In a genuine democracy, of course, that would happen in November 2004, as a function of votes cast. But American democracy comes with a very large asterisk attached -- or, more accurately, a dollar sign. The stakes involved in the presidency, and the enormous amount of money required for even a serious campaign, has steadily pushed the nomination process earlier in the past 25 years. It won't be too many months now before money -- infamously defined as "free speech" through a contortion of legal logic by conservative Supreme Court justices in 1976 -- will be the only sort of speech that counts for much in the presidential race.
In 2000, both Al Gore and George W. Bush essentially had their parties' nominations sewn up before a single primary vote was cast. That left Americans with what many of us felt was a distinctly unappetizing choice between two men who appeared far more alike than different. Into that lethargic campaign, Bush poured so much corporate money that he turned down federal matching funds; they would have cramped his style. And we know what happened then.
This time, with the advantages of incumbency and a four-year track record of manna for the extremely wealthy, Bush may well double his record 2000 total. Already, during the 2002 midterm campaign, Bush exploited the resources of White House incumbency like no other occupant before him -- including the famously sleazy Clinton. The result, focusing on now- illegal soft money contributions, was not only the now-comfortable Republican control of Congress, but an early war chest for 2004, and an indication of what's to come. The quid-pro-quo corruption of this bunch is not only unprecedented in modern American politics, but it will shatter previous spending records as corporations and fat cats line up to "vote" for Dubya.
Fortunately for the Democrats, if judged on political performance rather than image-making, Bush is by far the most incompetent president in memory. But in 2002, Democrats counted on that performance, particularly the still-lousy economy. It will take more. To win next year, a Democratic candidate will need exceptional fundraising skills, and maximum time, to even have a shot at unseating Bush.
In theory it shouldn't matter whether the most dangerous electoral incumbent in the history of the world has a staggering money advantage. In practice, it does.

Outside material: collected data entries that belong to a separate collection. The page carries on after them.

/-! ### Device.setSg -/

@[simp] theorem Device.setSg_cfg (j : Nat) (x : SgState) : (d.setSg j x).cfg = d.cfg := rfl
@[simp] theorem Device.setSg_mode (j : Nat) (x : SgState) : (d.setSg j x).mode = d.mode := rfl
@[simp] theorem Device.setSg_prev (j : Nat) (x : SgState) : (d.setSg j x).prev = d.prev := rfl
@[simp] theorem Device.setSg_regs (j : Nat) (x : SgState) : (d.setSg j x).regs = d.regs := rfl
@[simp] theorem Device.setSg_berths (j : Nat) (x : SgState) : (d.setSg j x).berths = d.berths := rfl
@[simp] theorem Device.setSg_car (j : Nat) (x : SgState) : (d.setSg j x).car = d.car := rfl
@[simp] theorem Device.setSg_mem (j : Nat) (x : SgState) : (d.setSg j x).mem = d.mem := rfl
@[simp] theorem Device.setSg_bol (j : Nat) (x : SgState) : (d.setSg j x).bol = d.bol := rfl
@[simp] theorem Device.setSg_eng (j : Nat) (x : SgState) : (d.setSg j x).eng = d.eng := rfl
@[simp] theorem Device.setSg_pad (j : Nat) (x : SgState) : (d.setSg j x).pad = d.pad := rfl
@[simp] theorem Device.setSg_evf (j : Nat) (x : SgState) : (d.setSg j x).evf = d.evf := rfl
@[simp] theorem Device.setSg_tb (j : Nat) (x : SgState) : (d.setSg j x).tb = d.tb := rfl
@[simp] theorem Device.setSg_lpt (j : Nat) (x : SgState) : (d.setSg j x).lpt = d.lpt := rfl
@[simp] theorem Device.setSg_scn (j : Nat) (x : SgState) : (d.setSg j x).scn = d.scn := rfl
@[simp] theorem Device.setSg_rms (j : Nat) (x : SgState) : (d.setSg j x).rms = d.rms := rfl
@[simp] theorem Device.setSg_lhs (j : Nat) (x : SgState) : (d.setSg j x).lhs = d.lhs := rfl
@[simp] theorem Device.setSg_mac (j : Nat) (x : SgState) : (d.setSg j x).mac = d.mac := rfl
@[simp] theorem Device.setSg_sn (j : Nat) (x : SgState) : (d.setSg j x).sn = d.sn := rfl
@[simp] theorem Device.setSg_qsp (j : Nat) (x : SgState) : (d.setSg j x).qsp = d.qsp := rfl
@[simp] theorem Device.setSg_dbg (j : Nat) (x : SgState) : (d.setSg j x).dbg = d.dbg := rfl
@[simp] theorem Device.setSg_pwr (j : Nat) (x : SgState) : (d.setSg j x).pwr = d.pwr := rfl
@[simp] theorem Device.setSg_draws (j : Nat) (x : SgState) : (d.setSg j x).draws = d.draws := rfl

/-! ### Device.setTrace -/

@[simp] theorem Device.setTrace_cfg (t : TraceSys) : (d.setTrace t).cfg = d.cfg := rfl
@[simp] theorem Device.setTrace_mode (t : TraceSys) : (d.setTrace t).mode = d.mode := rfl
@[simp] theorem Device.setTrace_prev (t : TraceSys) : (d.setTrace t).prev = d.prev := rfl
@[simp] theorem Device.setTrace_regs (t : TraceSys) : (d.setTrace t).regs = d.regs := rfl
@[simp] theorem Device.setTrace_berths (t : TraceSys) : (d.setTrace t).berths = d.berths := rfl
@[simp] theorem Device.setTrace_car (t : TraceSys) : (d.setTrace t).car = d.car := rfl
@[simp] theorem Device.setTrace_mem (t : TraceSys) : (d.setTrace t).mem = d.mem := rfl
@[simp] theorem Device.setTrace_bol (t : TraceSys) : (d.setTrace t).bol = d.bol := rfl
@[simp] theorem Device.setTrace_eng (t : TraceSys) : (d.setTrace t).eng = d.eng := rfl
@[simp] theorem Device.setTrace_pad (t : TraceSys) : (d.setTrace t).pad = d.pad := rfl
@[simp] theorem Device.setTrace_evf (t : TraceSys) : (d.setTrace t).evf = d.evf := rfl
@[simp] theorem Device.setTrace_tb (t : TraceSys) : (d.setTrace t).tb = d.tb := rfl
@[simp] theorem Device.setTrace_lpt (t : TraceSys) : (d.setTrace t).lpt = d.lpt := rfl
@[simp] theorem Device.setTrace_scn (t : TraceSys) : (d.setTrace t).scn = d.scn := rfl
@[simp] theorem Device.setTrace_rms (t : TraceSys) : (d.setTrace t).rms = d.rms := rfl
@[simp] theorem Device.setTrace_lhs (t : TraceSys) : (d.setTrace t).lhs = d.lhs := rfl
@[simp] theorem Device.setTrace_bey (t : TraceSys) : (d.setTrace t).bey = d.bey := rfl
@[simp] theorem Device.setTrace_mac (t : TraceSys) : (d.setTrace t).mac = d.mac := rfl
@[simp] theorem Device.setTrace_sn (t : TraceSys) : (d.setTrace t).sn = d.sn := rfl
@[simp] theorem Device.setTrace_qsp (t : TraceSys) : (d.setTrace t).qsp = d.qsp := rfl
@[simp] theorem Device.setTrace_pwr (t : TraceSys) : (d.setTrace t).pwr = d.pwr := rfl
@[simp] theorem Device.setTrace_draws (t : TraceSys) : (d.setTrace t).draws = d.draws := rfl

/-! ### Device.sendRequest -/

@[simp] theorem Device.sendRequest_cfg (r : InitReq) : (d.sendRequest r).cfg = d.cfg := rfl
@[simp] theorem Device.sendRequest_mode (r : InitReq) : (d.sendRequest r).mode = d.mode := rfl
@[simp] theorem Device.sendRequest_prev (r : InitReq) : (d.sendRequest r).prev = d.prev := rfl
@[simp] theorem Device.sendRequest_regs (r : InitReq) : (d.sendRequest r).regs = d.regs := rfl
@[simp] theorem Device.sendRequest_berths (r : InitReq) : (d.sendRequest r).berths = d.berths := rfl
@[simp] theorem Device.sendRequest_car (r : InitReq) : (d.sendRequest r).car = d.car := rfl
@[simp] theorem Device.sendRequest_mem (r : InitReq) : (d.sendRequest r).mem = d.mem := rfl
@[simp] theorem Device.sendRequest_bol (r : InitReq) : (d.sendRequest r).bol = d.bol := rfl
@[simp] theorem Device.sendRequest_eng (r : InitReq) : (d.sendRequest r).eng = d.eng := rfl
@[simp] theorem Device.sendRequest_pad (r : InitReq) : (d.sendRequest r).pad = d.pad := rfl
@[simp] theorem Device.sendRequest_evf (r : InitReq) : (d.sendRequest r).evf = d.evf := rfl
@[simp] theorem Device.sendRequest_tb (r : InitReq) : (d.sendRequest r).tb = d.tb := rfl
@[simp] theorem Device.sendRequest_lpt (r : InitReq) : (d.sendRequest r).lpt = d.lpt := rfl
@[simp] theorem Device.sendRequest_scn (r : InitReq) : (d.sendRequest r).scn = d.scn := rfl
@[simp] theorem Device.sendRequest_rms (r : InitReq) : (d.sendRequest r).rms = d.rms := rfl
@[simp] theorem Device.sendRequest_lhs (r : InitReq) : (d.sendRequest r).lhs = d.lhs := rfl
@[simp] theorem Device.sendRequest_bey (r : InitReq) : (d.sendRequest r).bey = d.bey := rfl
@[simp] theorem Device.sendRequest_mac (r : InitReq) : (d.sendRequest r).mac = d.mac := rfl
@[simp] theorem Device.sendRequest_sn (r : InitReq) : (d.sendRequest r).sn = d.sn := rfl
@[simp] theorem Device.sendRequest_dbg (r : InitReq) : (d.sendRequest r).dbg = d.dbg := rfl
@[simp] theorem Device.sendRequest_pwr (r : InitReq) : (d.sendRequest r).pwr = d.pwr := rfl

/-! ### Memory's parts -/

@[simp] theorem Device.poke_mem_ecc (a : Nat) (bs : List Byte) : (d.poke a bs).mem.ecc = d.mem.ecc := rfl
@[simp] theorem Device.poke_mem_dirty (a : Nat) (bs : List Byte) : (d.poke a bs).mem.dirty = d.mem.dirty := rfl
@[simp] theorem Device.poke_mem_scrubAt (a : Nat) (bs : List Byte) : (d.poke a bs).mem.scrubAt = d.mem.scrubAt := rfl
@[simp] theorem Device.poke_mem_scrubbed (a : Nat) (bs : List Byte) : (d.poke a bs).mem.scrubbed = d.mem.scrubbed := rfl
@[simp] theorem Device.setEcc_mem_bytes (a : Nat) (e : Ecc) : (d.setEcc a e).mem.bytes = d.mem.bytes := rfl
@[simp] theorem Device.setEcc_mem_dirty (a : Nat) (e : Ecc) : (d.setEcc a e).mem.dirty = d.mem.dirty := rfl
@[simp] theorem Device.setEcc_mem_scrubAt (a : Nat) (e : Ecc) : (d.setEcc a e).mem.scrubAt = d.mem.scrubAt := rfl
@[simp] theorem Device.setEcc_mem_scrubbed (a : Nat) (e : Ecc) : (d.setEcc a e).mem.scrubbed = d.mem.scrubbed := rfl

/-! ### A berth's parts -/

@[simp] theorem Berth.setSr_gpr (n v : Nat) : (x.setSr n v).gpr = x.gpr := rfl
@[simp] theorem Berth.setSr_pc (n v : Nat) : (x.setSr n v).pc = x.pc := rfl
@[simp] theorem Berth.setSr_wait (n v : Nat) : (x.setSr n v).wait = x.wait := rfl
@[simp] theorem Berth.setSr_shadow (n v : Nat) : (x.setSr n v).shadow = x.shadow := rfl
@[simp] theorem Berth.setSr_loads (n v : Nat) : (x.setSr n v).loads = x.loads := rfl
@[simp] theorem Berth.setSr_stores (n v : Nat) : (x.setSr n v).stores = x.stores := rfl
@[simp] theorem Berth.setSr_seq (n v : Nat) : (x.setSr n v).seq = x.seq := rfl
@[simp] theorem Berth.setSr_armed (n v : Nat) : (x.setSr n v).armed = x.armed := rfl
@[simp] theorem Berth.setSr_faults (n v : Nat) : (x.setSr n v).faults = x.faults := rfl
@[simp] theorem Berth.setSr_reads (n v : Nat) : (x.setSr n v).reads = x.reads := rfl
@[simp] theorem Berth.setSr_writes (n v : Nat) : (x.setSr n v).writes = x.writes := rfl
@[simp] theorem Berth.setSr_beats (n v : Nat) : (x.setSr n v).beats = x.beats := rfl
@[simp] theorem Berth.setSr_badBeat (n v : Nat) : (x.setSr n v).badBeat = x.badBeat := rfl
@[simp] theorem Berth.setSr_woke (n v : Nat) : (x.setSr n v).woke = x.woke := rfl
@[simp] theorem Berth.setWindow_gpr (c n : Nat) : (x.setWindow c n).gpr = x.gpr := rfl
@[simp] theorem Berth.setWindow_pc (c n : Nat) : (x.setWindow c n).pc = x.pc := rfl
@[simp] theorem Berth.setWindow_wait (c n : Nat) : (x.setWindow c n).wait = x.wait := rfl
@[simp] theorem Berth.setWindow_shadow (c n : Nat) : (x.setWindow c n).shadow = x.shadow := rfl
@[simp] theorem Berth.setWindow_loads (c n : Nat) : (x.setWindow c n).loads = x.loads := rfl
@[simp] theorem Berth.setWindow_stores (c n : Nat) : (x.setWindow c n).stores = x.stores := rfl
@[simp] theorem Berth.setWindow_seq (c n : Nat) : (x.setWindow c n).seq = x.seq := rfl
@[simp] theorem Berth.setWindow_armed (c n : Nat) : (x.setWindow c n).armed = x.armed := rfl
@[simp] theorem Berth.setWindow_faults (c n : Nat) : (x.setWindow c n).faults = x.faults := rfl
@[simp] theorem Berth.setWindow_reads (c n : Nat) : (x.setWindow c n).reads = x.reads := rfl
@[simp] theorem Berth.setWindow_writes (c n : Nat) : (x.setWindow c n).writes = x.writes := rfl
@[simp] theorem Berth.setWindow_beats (c n : Nat) : (x.setWindow c n).beats = x.beats := rfl
@[simp] theorem Berth.setWindow_badBeat (c n : Nat) : (x.setWindow c n).badBeat = x.badBeat := rfl
@[simp] theorem Berth.setWindow_woke (c n : Nat) : (x.setWindow c n).woke = x.woke := rfl

end Sys2Proof.Machine
end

All that money buys a whole lot of image. As we've just seen, a relentless message from the White House can convince people of even the most preposterous things. The sky is purple. Grass is orange. Iraq launched 9-11. George W. Bush should be re-elected.
Into this buzzsaw will step, almost certainly, one of the nine already-declared Democratic primary candidates: Joe Lieberman, Howard Dean, John Edwards, Richard Gephardt, John Kerry, Bob Graham, Rev. Al Sharpton, Carol Moseley- Braun, and Dennis Kucinich.
Any one of these nine would be vastly better than Dubya. It's far more important that one of them win than that they be the best of the nine in terms of how much better than Dubya they would be politically.